What to work on - From the listing that follows, count the lines including "copying" and give the number alone.
☆ ☆ ☆ ☆ ☆
/-- COMMIT from the owner in OPEN is ACCEPTED and verification begins. ABORT_SESSION from the owner in OPEN or VERIFYING ends
the session with a bank copy. In every other case they are refused by the state of the session (R161, R163, R173,
R175). -/
def Obligations.CommitsAndAborts : Prop :=
  (∀ (h : RequestHeader) (token : BitVec 16) (expected : Crc32) (extra : List Byte) (s : State) (o : SessionOwner),
     h.reserved = 0 → Executes h 0x12 (bytes16 token ++ bytes32 expected ++ extra) s → o = ⟨h.port, token⟩ →
     ∃ t, exec (.commit h token expected extra) s = .next t ∧ Settled (rxOf h.port) s t ∧
       OnlyAnswer { s with session := t.session } t ∧
       match s.session with
       | .noSession => Answered h 0x12 .noSession [] [] s t ∧ t.session = s.session
       | .opened owner _ =>
         (owner = o → Answered h 0x12 .accepted [] [] s t ∧ t.session = .verifying o expected s.now) ∧
         (owner ≠ o → Answered h 0x12 .locked [] [] s t ∧ t.session = s.session)
       | .verifying owner _ _ | .armed owner _ => t.session = s.session ∧
         (owner = o → Answered h 0x12 .busy [] [] s t) ∧ (owner ≠ o → Answered h 0x12 .locked [] [] s t)
       | .copying _ => Answered h 0x12 .busy [] [] s t ∧ t.session = s.session) ∧
  (∀ (h : RequestHeader) (token : BitVec 16) (extra : List Byte) (s : State) (o : SessionOwner),
     h.reserved = 0 → Executes h 0x13 (bytes16 token ++ extra) s → o = ⟨h.port, token⟩ →
     ∃ t, exec (.abortSession h token extra) s = .next t ∧ Settled (rxOf h.port) s t ∧
       OnlyAnswer { s with session := t.session } t ∧
       match s.session with
       | .noSession => Answered h 0x13 .noSession [] [] s t ∧ t.session = s.session
       | .copying _ => Answered h 0x13 .busy [] [] s t ∧ t.session = s.session
       | .opened owner _ | .verifying owner _ _ =>
         (owner = o → Answered h 0x13 .ok [] [] s t ∧ t.session = .copying s.now) ∧
         (owner ≠ o → Answered h 0x13 .locked [] [] s t ∧ t.session = s.session)
       | .armed owner _ => t.session = s.session ∧
         (owner = o → Answered h 0x13 .tooLate [] [] s t) ∧ (owner ≠ o → Answered h 0x13 .locked [] [] s t))

/-- SESSION_EXPIRY ends the session with SESSION_EXPIRED and a bank copy (R162); VERIFICATION_COMPLETE arms the session,
or returns it to OPEN with COMMIT_FAILED and the failure as outcome (R163, R165, R169, R170). The instants, with no bound
of 1 ms on a completion that a sender commands, are the model's choice (log entries 1 and 4). -/
def Obligations.SessionTimersRunOut : Prop :=
  (∀ (o : SessionOwner) (n : Nat) (s : State), s.inReset = false → s.session = .opened o n →
    ∃ t, exec .sessionExpiry s = .next t ∧ t.now = max s.now n ∧ t.session = .copying t.now ∧ t.rx = s.rx ∧
      Latches [.sessionExpired] s t ∧ OnlyReceiversAndConditions { s with now := t.now, session := t.session } t) ∧
  (∀ (o : SessionOwner) (k : Crc32) (n : Nat) (s : State), s.inReset = false → s.session = .verifying o k n →
    verify s.shadowBank k = none →
    exec .verificationComplete s = .next { s with now := max s.now (n + 1), session := .armed o k }) ∧
  (∀ (o : SessionOwner) (k : Crc32) (n : Nat) (s : State) (f : Failure), s.inReset = false →
    s.session = .verifying o k n → verify s.shadowBank k = some f →
    ∃ t, exec .verificationComplete s = .next t ∧ t.now = max s.now (n + 1) ∧ t.outcome = .failed f ∧ t.rx = s.rx ∧
      t.session = .opened o (t.now + s.config.sessionTimeout.toNat * 20000000) ∧ Latches [.commitFailed] s t ∧
      OnlyReceiversAndConditions { s with now := t.now, session := t.session, outcome := t.outcome } t)

/-- Verification finds the first failing entry in table and index order, by the first check of the entry that fails,
and compares the checksum only when every entry has passed (R165). The checks of a CONFIG entry, a MAP entry and a
PROFILES record, in their order (R166 to R168, R41, R211, R214, R215). The CRC-32 is the one of R164, over the image of
R151 with the layouts of R210 to R213. -/
def Obligations.VerificationFindsTheFirstFailure : Prop :=
  Crc32AsGiven ∧ LayoutsAsGiven ∧
  ∀ (b : Bank) (k : Crc32),
    ImageAsGiven b ∧
    (∀ f, verify b k = some f →
      (f = ⟨.checksum, none⟩ ∧ crc32 b.image ≠ k ∧ checkConfig b.config = none ∧
        (∀ i : Fin Config.channels, checkMap b.map[i] = none) ∧ ∀ i : Fin 16, checkProfile b.profiles[i] = none) ∨
      (∃ reason, f = ⟨reason, some ⟨.config, 0⟩⟩ ∧ checkConfig b.config = some reason) ∨
      (∃ reason, ∃ i : Fin Config.channels, f = ⟨reason, some ⟨.map, i.val⟩⟩ ∧ checkMap b.map[i] = some reason ∧
        checkConfig b.config = none ∧ ∀ j : Fin Config.channels, j < i → checkMap b.map[j] = none) ∨
      (∃ reason, ∃ i : Fin 16, f = ⟨reason, some ⟨.profiles, i.val⟩⟩ ∧ checkProfile b.profiles[i] = some reason ∧
        checkConfig b.config = none ∧ (∀ j : Fin Config.channels, checkMap b.map[j] = none) ∧
        ∀ j : Fin 16, j < i → checkProfile b.profiles[j] = none)) ∧
    (verify b k = none ↔ crc32 b.image = k ∧ checkConfig b.config = none ∧
      (∀ i : Fin Config.channels, checkMap b.map[i] = none) ∧ ∀ i : Fin 16, checkProfile b.profiles[i] = none) ∧
    (∀ c : ConfigRecord, FirstFails
      [ (15 < c.outputStream.toNat ∨ 15 < c.accepted.a.toNat ∨ 15 < c.accepted.b.toNat, .stream),
        (c.outputLength.toNat < 1 ∨ 384 < c.outputLength.toNat, .outputLength),
        (c.refreshPeriod.toNat < 1 ∨ 100 < c.refreshPeriod.toNat, .refresh),
        (c.tickPeriod.toNat < 1 ∨ 16 < c.tickPeriod.toNat, .tick),
        (c.lossTime.a = 0 ∨ c.lossTime.b = 0, .lossTime),
        (c.acquireCount.toNat < 1 ∨ 8 < c.acquireCount.toNat, .acquire),
        (c.fallbackScene ≠ 0xFF ∧ 3 < c.fallbackScene.toNat, .fallbackScene),
        (15 < c.fallbackProfile.toNat, .fallbackProfile),
        (c.sessionTimeout.toNat < 1 ∨ 60 < c.sessionTimeout.toNat, .sessionTimeout),
        (8 < c.summaryLength.toNat ∨ ∃ i : Fin 8, i.val < c.summaryLength.toNat ∧ 15 < c.summary[i].toNat,
          .summaryList),
        (c.reserved3 ≠ 0 ∨ c.reserved30 ≠ 0 ∨ 1 < c.forwardEnable.toNat ∨
          ∃ i : Fin 8, c.summaryLength.toNat ≤ i.val ∧ c.summary[i] ≠ 0, .reserved) ]
      (checkConfig c)) ∧
    (∀ e : MapEntry, FirstFails
      [ (4 < e.rule.toNat, .mergeRule),
        (¬ ((e.source1.getLsbD 15 = true ↔ 1 ≤ e.rule.toNat) ∧ (e.source2.getLsbD 15 = true ↔ 2 ≤ e.rule.toNat)),
          .sources),
        (∃ f ∈ [e.source1, e.source2], f.getLsbD 15 = true ∧
          (1 < (f.extractLsb' 9 6).toNat ∨ 384 ≤ (f.extractLsb' 0 9).toNat), .source),
        (8 < e.curve.toNat, .curve),
        (15 < e.profile.toNat, .profile),
        (e.reserved ≠ 0, .reserved) ]
      (checkMap e)) ∧
    (∀ r : ProfileRecord, FirstFails
      [ (2 < r.kind.toNat, .kind),
        (r.kind ≠ 0 ∧ r.maxRate = 0, .maxRate),
        (r.kind = 2 ∧ (r.floorRate = 0 ∨ r.maxRate.toNat < r.floorRate.toNat), .floorRate),
        (r.kind = 2 ∧ r.maxRate.toNat < r.startRate.toNat, .startRate),
        (r.kind = 2 ∧ r.maxRate.toNat < r.breakRate.toNat, .breakRate),
        (r.kind = 2 ∧ (r.accelLow = 0 ∨ r.accelHigh = 0), .accel),
        (r.kind = 2 ∧ (r.decelLow = 0 ∨ r.decelHigh = 0), .decel),
        (r.reserved1 ≠ 0 ∨ r.reserved22 ≠ 0, .reserved) ]
      (checkProfile r))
☆ ☆ ☆ ☆ ☆
Expected answer - 4